====== DATA EXTRACTS

-- ==== Sys2Proof/Laws/State.lean ====
section
/-! SUPPORT. What each update of the state leaves as it was, and what it writes: one lemma per field, each true by unfolding once. -/

namespace Sys2Proof.Machine

variable (s : State)

/-! ### setWord -/

@[simp] theorem State.setWord_gauge (r : Reg) (u sel : Nat) (w : Word) : (s.setWord r u sel w).gauge = s.gauge := rfl
@[simp] theorem State.setWord_free (r : Reg) (u sel : Nat) (w : Word) : (s.setWord r u sel w).free = s.free := rfl
@[simp] theorem State.setWord_mem (r : Reg) (u sel : Nat) (w : Word) : (s.setWord r u sel w).mem = s.mem := rfl
@[simp] theorem State.setWord_regs (r : Reg) (u sel : Nat) (w : Word) : (s.setWord r u sel w).regs = Tab.set regDefault (r.key u sel) w s.regs := rfl
@[simp] theorem State.setWord_sqc (r : Reg) (u sel : Nat) (w : Word) : (s.setWord r u sel w).sqc = s.sqc := rfl
@[simp] theorem State.setWord_evSeq (r : Reg) (u sel : Nat) (w : Word) : (s.setWord r u sel w).evSeq = s.evSeq := rfl
@[simp] theorem State.setWord_queues (r : Reg) (u sel : Nat) (w : Word) : (s.setWord r u sel w).queues = s.queues := rfl
@[simp] theorem State.setWord_rings (r : Reg) (u sel : Nat) (w : Word) : (s.setWord r u sel w).rings = s.rings := rfl
@[simp] theorem State.setWord_evRings (r : Reg) (u sel : Nat) (w : Word) : (s.setWord r u sel w).evRings = s.evRings := rfl
@[simp] theorem State.setWord_nextUid (r : Reg) (u sel : Nat) (w : Word) : (s.setWord r u sel w).nextUid = s.nextUid := rfl
@[simp] theorem State.setWord_jobs (r : Reg) (u sel : Nat) (w : Word) : (s.setWord r u sel w).jobs = s.jobs := rfl
@[simp] theorem State.setWord_tiles (r : Reg) (u sel : Nat) (w : Word) : (s.setWord r u sel w).tiles = s.tiles := rfl
@[simp] theorem State.setWord_clusters (r : Reg) (u sel : Nat) (w : Word) : (s.setWord r u sel w).clusters = s.clusters := rfl
@[simp] theorem State.setWord_cluMap (r : Reg) (u sel : Nat) (w : Word) : (s.setWord r u sel w).cluMap = s.cluMap := rfl
@[simp] theorem State.setWord_tileMap (r : Reg) (u sel : Nat) (w : Word) : (s.setWord r u sel w).tileMap = s.tileMap := rfl
@[simp] theorem State.setWord_kvm (r : Reg) (u sel : Nat) (w : Word) : (s.setWord r u sel w).kvm = s.kvm := rfl
@[simp] theorem State.setWord_srv (r : Reg) (u sel : Nat) (w : Word) : (s.setWord r u sel w).srv = s.srv := rfl
@[simp] theorem State.setWord_realms (r : Reg) (u sel : Nat) (w : Word) : (s.setWord r u sel w).realms = s.realms := rfl
@[simp] theorem State.setWord_keys (r : Reg) (u sel : Nat) (w : Word) : (s.setWord r u sel w).keys = s.keys := rfl
@[simp] theorem State.setWord_laneTiles (r : Reg) (u sel : Nat) (w : Word) : (s.setWord r u sel w).laneTiles = s.laneTiles := rfl
@[simp] theorem State.setWord_laneParts (r : Reg) (u sel : Nat) (w : Word) : (s.setWord r u sel w).laneParts = s.laneParts := rfl
@[simp] theorem State.setWord_lane (r : Reg) (u sel : Nat) (w : Word) : (s.setWord r u sel w).lane = s.lane := rfl
@[simp] theorem State.setWord_vid (r : Reg) (u sel : Nat) (w : Word) : (s.setWord r u sel w).vid = s.vid := rfl
@[simp] theorem State.setWord_boot (r : Reg) (u sel : Nat) (w : Word) : (s.setWord r u sel w).boot = s.boot := rfl
@[simp] theorem State.setWord_flt (r : Reg) (u sel : Nat) (w : Word) : (s.setWord r u sel w).flt = s.flt := rfl
@[simp] theorem State.setWord_drawer (r : Reg) (u sel : Nat) (w : Word) : (s.setWord r u sel w).drawer = s.drawer := rfl
@[simp] theorem State.setWord_det (r : Reg) (u sel : Nat) (w : Word) : (s.setWord r u sel w).det = s.det := rfl
@[simp] theorem State.setWord_clk (r : Reg) (u sel : Nat) (w : Word) : (s.setWord r u sel w).clk = s.clk := rfl
@[simp] theorem State.setWord_stave (r : Reg) (u sel : Nat) (w : Word) : (s.setWord r u sel w).stave = s.stave := rfl
@[simp] theorem State.setWord_sec (r : Reg) (u sel : Nat) (w : Word) : (s.setWord r u sel w).sec = s.sec := rfl
@[simp] theorem State.setWord_pwr (r : Reg) (u sel : Nat) (w : Word) : (s.setWord r u sel w).pwr = s.pwr := rfl
@[simp] theorem State.setWord_out (r : Reg) (u sel : Nat) (w : Word) : (s.setWord r u sel w).out = s.out := rfl
@[simp] theorem State.setWord_pending (r : Reg) (u sel : Nat) (w : Word) : (s.setWord r u sel w).pending = s.pending := rfl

============

WHAT THE TASK REQUIRES>
Your answer is to contain exactly the lines from the one holding "s.out := rfl" to the end of the entries, with no other line.

OUTPUT>
@[simp] theorem State.setWord_out (r : Reg) (u sel : Nat) (w : Word) : (s.setWord r u sel w).out = s.out := rfl
@[simp] theorem State.setWord_pending (r : Reg) (u sel : Nat) (w : Word) : (s.setWord r u sel w).pending = s.pending := rfl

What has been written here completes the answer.